If the tester represents the customer/user, the tester’s responsibility may include testing some or all of the quality factors. This is generally determined in the relationship of the tester to the customer/user. If the tester is to evaluate more than the correctness quality factor, additional effectiveness criteria must be determined and used.

The generally accepted criteria used to define software quality are as follow:

• Traceability. Those attributes of the software that provide a thread from the requirements to the implementation with respect to the specific testing and operational environment.

• Completeness. Those attributes of the software that provide full implementation of the functions required.

• Consistency. Those attributes of the software that provide uniform design and implementation techniques and notation.

• Accuracy. Those attributes of the software that provide the required precision in calculations and outputs.

• Error tolerance. Those attributes of the software that provide continuity of operation under non-nominal conditions.

• Simplicity. Those attributes of the software that provide implementation of functions in the most understandable manner (usually avoidance of practices that increase complexity).

• Modularity. Those attributes of the software that provide a structure of highly independent modules.

• Generality. Those attributes of the software that provide breadth to the functions performed.

• Expandability. Those attributes of the software that provide for expansion of data storage requirements or computational functions.

• Instrumentation. Those attributes of the software that provide for the measurement of usage or identification of errors.

• Self-descriptiveness. Those attributes of the software that provide explanation of the implementation of a function.

• Execution efficiency. Those attributes of the software that provide for minimum processing time.

• Storage efficiency. Those attributes of the software that provide for minimum storage requirements during operation.

• Access control. Those attributes of the software that provide for control of the access of software and data.

• Access audit. Those attributes of the software that provide for an audit of the access of software and data.

• Operability. Those attributes of the software that determine operation and procedures concerned with the operation of the software.

• Training. Those attributes of the software that provide transition from current operation or initial familiarization.

• Communicativeness. Those attributes of the software that provide useful inputs and outputs that can be assimilated.

• Software system independence. Those attributes of the software that determine its dependency on the software environment (operating systems, utilities, input/output routines, etc.).

• Machine independent. Those attributes of the software that determine its dependency on the hardware system.

• Communications commonality. Those attributes of the software that provide the use of standard protocols and interface routines.

• Data commonality. Those attributes of the software that provide the use of standard data representations.

• Conciseness. Those attributes of the software that provide for implementation of a function with a minimum amount of code.

The software criteria listed here relate to the 11 software quality factors previously described.
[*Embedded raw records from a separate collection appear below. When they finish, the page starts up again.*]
-- ==== Sys2Proof/Machine/RowsIrval.lean ====
section
/-!
DEFINITION. Irval rows: the words that an engine executes and the stores that other chapters name (R235 to R250, R288, R308). One meaning per constructor.
-/

namespace Sys2Proof.Machine

/-- NOP (R242). -/
def execNopWord (env : WordEnv) (d : BitVec 5) (a : BitVec 5) (b : BitVec 5) (x : WithAlu0)
    (s : State) : Host.Outcome State Fault Refusal :=
  s.run (fun dv => dv.runAlu env 0x00 d a b x)

/-- MOV (R242). -/
def execMov (env : WordEnv) (d : BitVec 5) (a : BitVec 5) (b : BitVec 5) (x : WithAlu0)
    (s : State) : Host.Outcome State Fault Refusal :=
  s.run (fun dv => dv.runAlu env 0x01 d a b x)

/-- ADD (R239). -/
def execAdd (env : WordEnv) (d : BitVec 5) (a : BitVec 5) (b : BitVec 5) (x : WithAlu0)
    (s : State) : Host.Outcome State Fault Refusal :=
  s.run (fun dv => dv.runAlu env 0x02 d a b x)

/-- SUB (R239). -/
def execSub (env : WordEnv) (d : BitVec 5) (a : BitVec 5) (b : BitVec 5) (x : WithAlu0)
    (s : State) : Host.Outcome State Fault Refusal :=
  s.run (fun dv => dv.runAlu env 0x03 d a b x)

/-- ADDS (R239). -/
def execAdds (env : WordEnv) (d : BitVec 5) (a : BitVec 5) (b : BitVec 5) (x : WithAlu0)
    (s : State) : Host.Outcome State Fault Refusal :=
  s.run (fun dv => dv.runAlu env 0x04 d a b x)

/-- SUBS (R239). -/
def execSubs (env : WordEnv) (d : BitVec 5) (a : BitVec 5) (b : BitVec 5) (x : WithAlu0)
    (s : State) : Host.Outcome State Fault Refusal :=
  s.run (fun dv => dv.runAlu env 0x05 d a b x)

/-- AND (R242). -/
def execAndWord (env : WordEnv) (d : BitVec 5) (a : BitVec 5) (b : BitVec 5) (x : WithAlu0)
    (s : State) : Host.Outcome State Fault Refusal :=
  s.run (fun dv => dv.runAlu env 0x06 d a b x)

/-- OR (R242). -/
def execOrWord (env : WordEnv) (d : BitVec 5) (a : BitVec 5) (b : BitVec 5) (x : WithAlu0)
    (s : State) : Host.Outcome State Fault Refusal :=
  s.run (fun dv => dv.runAlu env 0x07 d a b x)

/-- XOR (R242). -/
def execXor (env : WordEnv) (d : BitVec 5) (a : BitVec 5) (b : BitVec 5) (x : WithAlu0)
    (s : State) : Host.Outcome State Fault Refusal :=
  s.run (fun dv => dv.runAlu env 0x08 d a b x)

/-- SHL (R242). -/
def execShl (env : WordEnv) (d : BitVec 5) (a : BitVec 5) (b : BitVec 5) (x : WithAlu0)
    (s : State) : Host.Outcome State Fault Refusal :=
  s.run (fun dv => dv.runAlu env 0x09 d a b x)

/-- SHR (R242). -/
def execShr (env : WordEnv) (d : BitVec 5) (a : BitVec 5) (b : BitVec 5) (x : WithAlu0)
    (s : State) : Host.Outcome State Fault Refusal :=
  s.run (fun dv => dv.runAlu env 0x0A d a b x)

/-- SAR (R242). -/
def execSar (env : WordEnv) (d : BitVec 5) (a : BitVec 5) (b : BitVec 5) (x : WithAlu0)
    (s : State) : Host.Outcome State Fault Refusal :=
  s.run (fun dv => dv.runAlu env 0x0B d a b x)

/-- MIN (R242). -/
def execMinWord (env : WordEnv) (d : BitVec 5) (a : BitVec 5) (b : BitVec 5) (x : WithAlu0)
    (s : State) : Host.Outcome State Fault Refusal :=
  s.run (fun dv => dv.runAlu env 0x0C d a b x)

/-- MAX (R242). -/
def execMaxWord (env : WordEnv) (d : BitVec 5) (a : BitVec 5) (b : BitVec 5) (x : WithAlu0)
    (s : State) : Host.Outcome State Fault Refusal :=
  s.run (fun dv => dv.runAlu env 0x0D d a b x)

/-- ABSS (R239). -/
def execAbss (env : WordEnv) (d : BitVec 5) (a : BitVec 5) (b : BitVec 5) (x : WithAlu0)
    (s : State) : Host.Outcome State Fault Refusal :=
  s.run (fun dv => dv.runAlu env 0x0E d a b x)

/-- NEGS (R239). -/
def execNegs (env : WordEnv) (d : BitVec 5) (a : BitVec 5) (b : BitVec 5) (x : WithAlu0)
    (s : State) : Host.Outcome State Fault Refusal :=
  s.run (fun dv => dv.runAlu env 0x0F d a b x)

/-- MULQ31 (R239). -/
def execMulq31 (env : WordEnv) (d : BitVec 5) (a : BitVec 5) (b : BitVec 5) (x : WithAlu0)
    (s : State) : Host.Outcome State Fault Refusal :=
  s.run (fun dv => dv.runAlu env 0x10 d a b x)

/-- MULQ16 (R239). -/
def execMulq16 (env : WordEnv) (d : BitVec 5) (a : BitVec 5) (b : BitVec 5) (x : WithAlu0)
    (s : State) : Host.Outcome State Fault Refusal :=
  s.run (fun dv => dv.runAlu env 0x11 d a b x)

/-- MULL (R239). -/
def execMull (env : WordEnv) (d : BitVec 5) (a : BitVec 5) (b : BitVec 5) (x : WithAlu0)
    (s : State) : Host.Outcome State Fault Refusal :=
  s.run (fun dv => dv.runAlu env 0x12 d a b x)

/-- MAC (R239). -/
def execMac (env : WordEnv) (d : BitVec 5) (a : BitVec 5) (b : BitVec 5) (x : WithAlu0)
    (s : State) : Host.Outcome State Fault Refusal :=
  s.run (fun dv => dv.runAlu env 0x13 d a b x)

/-- MSU (R239). -/
def execMsu (env : WordEnv) (d : BitVec 5) (a : BitVec 5) (b : BitVec 5) (x : WithAlu0)
    (s : State) : Host.Outcome State Fault Refusal :=
  s.run (fun dv => dv.runAlu env 0x14 d a b x)

/-- WSET (R242). -/
def execWset (env : WordEnv) (d : BitVec 5) (a : BitVec 5) (b : BitVec 5) (x : WithAlu0)
    (s : State) : Host.Outcome State Fault Refusal :=
  s.run (fun dv => dv.runAlu env 0x15 d a b x)

/-- WEXT (R242). -/
def execWext (env : WordEnv) (d : BitVec 5) (a : BitVec 5) (b : BitVec 5) (x : WithAlu0)
    (s : State) : Host.Outcome State Fault Refusal :=
  s.run (fun dv => dv.runAlu env 0x16 d a b x)

/-- CEQ (R242). -/
def execCeq (env : WordEnv) (d : BitVec 5) (a : BitVec 5) (b : BitVec 5) (x : WithAlu0)
    (s : State) : Host.Outcome State Fault Refusal :=
  s.run (fun dv => dv.runAlu env 0x18 d a b x)

/-- CLT (R242). -/
def execClt (env : WordEnv) (d : BitVec 5) (a : BitVec 5) (b : BitVec 5) (x : WithAlu0)
    (s : State) : Host.Outcome State Fault Refusal :=
  s.run (fun dv => dv.runAlu env 0x19 d a b x)

/-- CLE (R242). -/
def execCle (env : WordEnv) (d : BitVec 5) (a : BitVec 5) (b : BitVec 5) (x : WithAlu0)
    (s : State) : Host.Outcome State Fault Refusal :=
  s.run (fun dv => dv.runAlu env 0x1A d a b x)

/-- CLTU (R242). -/
def execCltu (env : WordEnv) (d : BitVec 5) (a : BitVec 5) (b : BitVec 5) (x : WithAlu0)
    (s : State) : Host.Outcome State Fault Refusal :=
  s.run (fun dv => dv.runAlu env 0x1B d a b x)

/-- PAND (R242). -/
def execPand (env : WordEnv) (d : BitVec 5) (a : BitVec 5) (b : BitVec 5) (x : WithAlu0)
    (s : State) : Host.Outcome State Fault Refusal :=
  s.run (fun dv => dv.runAlu env 0x1C d a b x)

/-- POR (R242). -/
def execPor (env : WordEnv) (d : BitVec 5) (a : BitVec 5) (b : BitVec 5) (x : WithAlu0)
    (s : State) : Host.Outcome State Fault Refusal :=
  s.run (fun dv => dv.runAlu env 0x1D d a b x)

/-- PNOT (R242). -/
def execPnot (env : WordEnv) (d : BitVec 5) (a : BitVec 5) (b : BitVec 5) (x : WithAlu0)
    (s : State) : Host.Outcome State Fault Refusal :=
  s.run (fun dv => dv.runAlu env 0x1E d a b x)

/-- P2V (R242). -/
def execP2v (env : WordEnv) (d : BitVec 5) (a : BitVec 5) (b : BitVec 5) (x : WithAlu0)
    (s : State) : Host.Outcome State Fault Refusal :=
  s.run (fun dv => dv.runAlu env 0x1F d a b x)

/-- V2P (R242). -/
def execV2p (env : WordEnv) (d : BitVec 5) (a : BitVec 5) (b : BitVec 5) (x : WithAlu0)
    (s : State) : Host.Outcome State Fault Refusal :=
  s.run (fun dv => dv.runAlu env 0x20 d a b x)

/-- TCUR (R242). -/
def execTcur (env : WordEnv) (d : BitVec 5) (a : BitVec 5) (b : BitVec 5) (x : WithAlu0)
    (s : State) : Host.Outcome State Fault Refusal :=
  s.run (fun dv => dv.runAlu env 0x21 d a b x)

/-- TGET (R242). -/
def execTget (env : WordEnv) (d : BitVec 5) (a : BitVec 5) (b : BitVec 5) (x : WithAlu0)
    (s : State) : Host.Outcome State Fault Refusal :=
  s.run (fun dv => dv.runAlu env 0x22 d a b x)

/-- TBIND (R244). -/
def execTbind (env : WordEnv) (d : BitVec 5) (a : BitVec 5) (b : BitVec 5) (x : WithAlu0)
    (s : State) : Host.Outcome State Fault Refusal :=
  s.run (fun dv => dv.runAlu env 0x23 d a b x)

/-- FADD (R240). -/
def execFadd (env : WordEnv) (d : BitVec 5) (a : BitVec 5) (b : BitVec 5) (x : WithAlu0)
    (s : State) : Host.Outcome State Fault Refusal :=
  s.run (fun dv => dv.runAlu env 0x28 d a b x)

/-- FSUB (R240). -/
def execFsub (env : WordEnv) (d : BitVec 5) (a : BitVec 5) (b : BitVec 5) (x : WithAlu0)
    (s : State) : Host.Outcome State Fault Refusal :=
  s.run (fun dv => dv.runAlu env 0x29 d a b x)

/-- FMUL (R240). -/
def execFmul (env : WordEnv) (d : BitVec 5) (a : BitVec 5) (b : BitVec 5) (x : WithAlu0)
    (s : State) : Host.Outcome State Fault Refusal :=
  s.run (fun dv => dv.runAlu env 0x2A d a b x)

/-- FMA (R240). -/
def execFma (env : WordEnv) (d : BitVec 5) (a : BitVec 5) (b : BitVec 5) (x : WithAlu0)
    (s : State) : Host.Outcome State Fault Refusal :=
  s.run (fun dv => dv.runAlu env 0x2B d a b x)

/-- FMS (R240). -/
def execFms (env : WordEnv) (d : BitVec 5) (a : BitVec 5) (b : BitVec 5) (x : WithAlu0)
    (s : State) : Host.Outcome State Fault Refusal :=
  s.run (fun dv => dv.runAlu env 0x2C d a b x)

/-- FMIN (R240). -/
def execFmin (env : WordEnv) (d : BitVec 5) (a : BitVec 5) (b : BitVec 5) (x : WithAlu0)
    (s : State) : Host.Outcome State Fault Refusal :=
  s.run (fun dv => dv.runAlu env 0x2D d a b x)

/-- FMAX (R240). -/
def execFmax (env : WordEnv) (d : BitVec 5) (a : BitVec 5) (b : BitVec 5) (x : WithAlu0)
    (s : State) : Host.Outcome State Fault Refusal :=
  s.run (fun dv => dv.runAlu env 0x2E d a b x)

/-- FCEQ (R240). -/
def execFceq (env : WordEnv) (d : BitVec 5) (a : BitVec 5) (b : BitVec 5) (x : WithAlu0)
    (s : State) : Host.Outcome State Fault Refusal :=
  s.run (fun dv => dv.runAlu env 0x2F d a b x)

/-- FCLT (R240). -/
def execFclt (env : WordEnv) (d : BitVec 5) (a : BitVec 5) (b : BitVec 5) (x : WithAlu0)
    (s : State) : Host.Outcome State Fault Refusal :=
  s.run (fun dv => dv.runAlu env 0x30 d a b x)

/-- FCLE (R240). -/
def execFcle (env : WordEnv) (d : BitVec 5) (a : BitVec 5) (b : BitVec 5) (x : WithAlu0)
    (s : State) : Host.Outcome State Fault Refusal :=
  s.run (fun dv => dv.runAlu env 0x31 d a b x)

/-- FRCP (R240). -/
def execFrcp (env : WordEnv) (d : BitVec 5) (a : BitVec 5) (b : BitVec 5) (x : WithAlu0)
    (s : State) : Host.Outcome State Fault Refusal :=
  s.run (fun dv => dv.runAlu env 0x32 d a b x)

/-- FRSQ (R240). -/
def execFrsq (env : WordEnv) (d : BitVec 5) (a : BitVec 5) (b : BitVec 5) (x : WithAlu0)
    (s : State) : Host.Outcome State Fault Refusal :=
  s.run (fun dv => dv.runAlu env 0x33 d a b x)

/-- CVTXF (R241). -/
def execCvtxf (env : WordEnv) (d : BitVec 5) (a : BitVec 5) (b : BitVec 5) (x : WithAlu0)
    (s : State) : Host.Outcome State Fault Refusal :=
  s.run (fun dv => dv.runAlu env 0x34 d a b x)

/-- CVTFX (R241). -/
def execCvtfx (env : WordEnv) (d : BitVec 5) (a : BitVec 5) (b : BitVec 5) (x : WithAlu0)
    (s : State) : Host.Outcome State Fault Refusal :=
  s.run (fun dv => dv.runAlu env 0x35 d a b x)

/-- CVTFXR (R241). -/
def execCvtfxr (env : WordEnv) (d : BitVec 5) (a : BitVec 5) (b : BitVec 5) (x : WithAlu0)
    (s : State) : Host.Outcome State Fault Refusal :=
  s.run (fun dv => dv.runAlu env 0x36 d a b x)

/-- SEL (R242). -/
def execSel (env : WordEnv) (k : Fin 8) (d : BitVec 5) (a : BitVec 5) (b : BitVec 5) (x : WithAlu0)
    (s : State) : Host.Outcome State Fault Refusal :=
  s.run (fun dv => dv.runAlu env (0x38 + k.val) d a b x)

/-- MOVI (R236). -/
def execMovi (env : WordEnv) (alu0 : BitVec 21) (imm : Word) (dest : BitVec 5)
    (s : State) : Host.Outcome State Fault Refusal :=
  s.run (fun dv => dv.runLimm env alu0 imm dest 0)

/-- FEED (R236). -/
def execFeed (env : WordEnv) (alu0 : BitVec 21) (imm : Word) (dest : BitVec 5)
    (s : State) : Host.Outcome State Fault Refusal :=
  s.run (fun dv => dv.runLimm env alu0 imm dest 1)

/-- MEM_NOP (R243). -/
def execMemNop (env : WordEnv) (reg : BitVec 5) (tp : BitVec 2) (off : BitVec 9) (x : WithMem)
    (s : State) : Host.Outcome State Fault Refusal :=
  s.run (fun dv => dv.runMem env 0x0 reg tp off x)

/-- LDD (R243). -/
def execLdd (env : WordEnv) (reg : BitVec 5) (tp : BitVec 2) (off : BitVec 9) (x : WithMem)
    (s : State) : Host.Outcome State Fault Refusal :=
  s.run (fun dv => dv.runMem env 0x1 reg tp off x)

/-- LDDH (R243). -/
def execLddh (env : WordEnv) (reg : BitVec 5) (tp : BitVec 2) (off : BitVec 9) (x : WithMem)
    (s : State) : Host.Outcome State Fault Refusal :=
  s.run (fun dv => dv.runMem env 0x2 reg tp off x)

/-- STD (R243). -/
def execStd (env : WordEnv) (reg : BitVec 5) (tp : BitVec 2) (off : BitVec 9) (x : WithMem)
    (s : State) : Host.Outcome State Fault Refusal :=
  s.run (fun dv => dv.runMem env 0x3 reg tp off x)

/-- STDH (R243). -/
def execStdh (env : WordEnv) (reg : BitVec 5) (tp : BitVec 2) (off : BitVec 9) (x : WithMem)
    (s : State) : Host.Outcome State Fault Refusal :=
  s.run (fun dv => dv.runMem env 0x4 reg tp off x)

/-- LDDX (R243). -/
def execLddx (env : WordEnv) (reg : BitVec 5) (tp : BitVec 2) (off : BitVec 9) (x : WithMem)
    (s : State) : Host.Outcome State Fault Refusal :=
  s.run (fun dv => dv.runMem env 0x5 reg tp off x)

/-- STDX (R243). -/
def execStdx (env : WordEnv) (reg : BitVec 5) (tp : BitVec 2) (off : BitVec 9) (x : WithMem)
    (s : State) : Host.Outcome State Fault Refusal :=
  s.run (fun dv => dv.runMem env 0x6 reg tp off x)

/-- LDT (R246). -/
def execLdt (env : WordEnv) (reg : BitVec 5) (tp : BitVec 2) (off : BitVec 9) (x : WithMem)
    (s : State) : Host.Outcome State Fault Refusal :=
  s.run (fun dv => dv.runMem env 0x7 reg tp off x)

/-- LDTH (R246). -/
def execLdth (env : WordEnv) (reg : BitVec 5) (tp : BitVec 2) (off : BitVec 9) (x : WithMem)
    (s : State) : Host.Outcome State Fault Refusal :=
  s.run (fun dv => dv.runMem env 0x8 reg tp off x)

/-- LDTHP (R246). -/
def execLdthp (env : WordEnv) (reg : BitVec 5) (tp : BitVec 2) (off : BitVec 9) (x : WithMem)
    (s : State) : Host.Outcome State Fault Refusal :=
  s.run (fun dv => dv.runMem env 0x9 reg tp off x)

/-- LDIO (R250). -/
def execLdio (env : WordEnv) (reg : BitVec 5) (tp : BitVec 2) (off : BitVec 9) (x : WithMem)
    (s : State) : Host.Outcome State Fault Refusal :=
  s.run (fun dv => dv.runMem env 0xA reg tp off x)

/-- LDIO2 (R250). -/
def execLdio2 (env : WordEnv) (reg : BitVec 5) (tp : BitVec 2) (off : BitVec 9) (x : WithMem)
    (s : State) : Host.Outcome State Fault Refusal :=
  s.run (fun dv => dv.runMem env 0xB reg tp off x)

/-- STIO (R250). -/
def execStio (env : WordEnv) (reg : BitVec 5) (tp : BitVec 2) (off : BitVec 9) (x : WithMem)
    (s : State) : Host.Outcome State Fault Refusal :=
  s.run (fun dv => dv.runMem env 0xC reg tp off x)

/-- STIO2 (R250). -/
def execStio2 (env : WordEnv) (reg : BitVec 5) (tp : BitVec 2) (off : BitVec 9) (x : WithMem)
    (s : State) : Host.Outcome State Fault Refusal :=
  s.run (fun dv => dv.runMem env 0xD reg tp off x)

/-- END (R243). -/
def execEndWord (env : WordEnv) (reg : BitVec 5) (tp : BitVec 2) (off : BitVec 9) (x : WithMem)
    (s : State) : Host.Outcome State Fault Refusal :=
  s.run (fun dv => dv.runMem env 0xF reg tp off x)

/-- HS_REQ_STORE (R249). -/
def execHsReqStore (p : Slot) (hi : Bool) (v : Word) (s : State) : Host.Outcome State Fault Refusal :=
  s.run (fun d => d.hsReqRow p hi v)

/-- SURR_REQ (R288). -/
def execSurrReq (p : Slot) (s : State) : Host.Outcome State Fault Refusal :=
  s.run (fun d => if d.engRun p then d.surrStore p else d)

/-- MAILBOX_COMMIT (R308). -/
def execMailboxCommit (p : Slot) (v : Word) (s : State) : Host.Outcome State Fault Refusal :=
  s.run (fun d => if d.engRun p then d.mbxStore p 0 v else d)

end Sys2Proof.Machine
end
Figure 24-9 shows this relationship. For each of the factors, this figure shows which software criterion should be measured to determine whether the software factor requirements have been accomplished.

Table 24-9. Software criteria and related quality factors.

	Factor	Software Criteria
•	Correctness	Traceability Consistency Completeness
•	Reliability	Error Tolerance
		Consistency Accuracy Simplicity
•	Efficiency	Storage Efficiency Execution Efficiency
•	Integrity	Access Control Access Audit
•	Usability	Operability Training Communicativeness
•	Maintainability	Consistency
•	Flexibility	Modularity Generality Expandability
•	Testability	Simplicity Modularity Instrumentation Self-descriptiveness
•	Portability	Modularity Self-descriptiveness Machine Independence
•	Reusability	Software System Independence
•	Interoperability	Generality Modularity Software System Independence
		Modularity Communication Commonality Data Commonality

Note that some of the software criteria relates to more than one quality factor. For example, the modularity criterion is included in six of the factors, and consistency in three. As a general rule, you could assume that those criteria that appear most frequently have a higher relationship to the overall quality of the application system than do those criteria that appear only once. On the other hand, if the user rated a specific quality factor very high in importance, and that factor had a criterion that appeared only once, that criterion would be important to the success of the application as viewed from a user perspective.

The quality factors and the software criteria relate to the specific application system being developed. The desire for quality is heavily affected by the environment created by management to encourage the creation of quality products. An environment favorable to quality must incorporate those principles that encourage quality.

Defining Efficiency and Effectiveness Criteria

Efficiency has sometimes been defined as “doing the job right”; and effectiveness has sometimes been defined as “doing the right job.” Because of the lack of standards, IT metrics, and common software testing processes, it is difficult to reach agreement on efficient versus inefficient testing. For example, one would like an efficiency measure, such as X hours to test a requirement. However, because requirements are not equal, a requirement weighting factor would have to be developed and agreed on before this efficiency criteria could be used.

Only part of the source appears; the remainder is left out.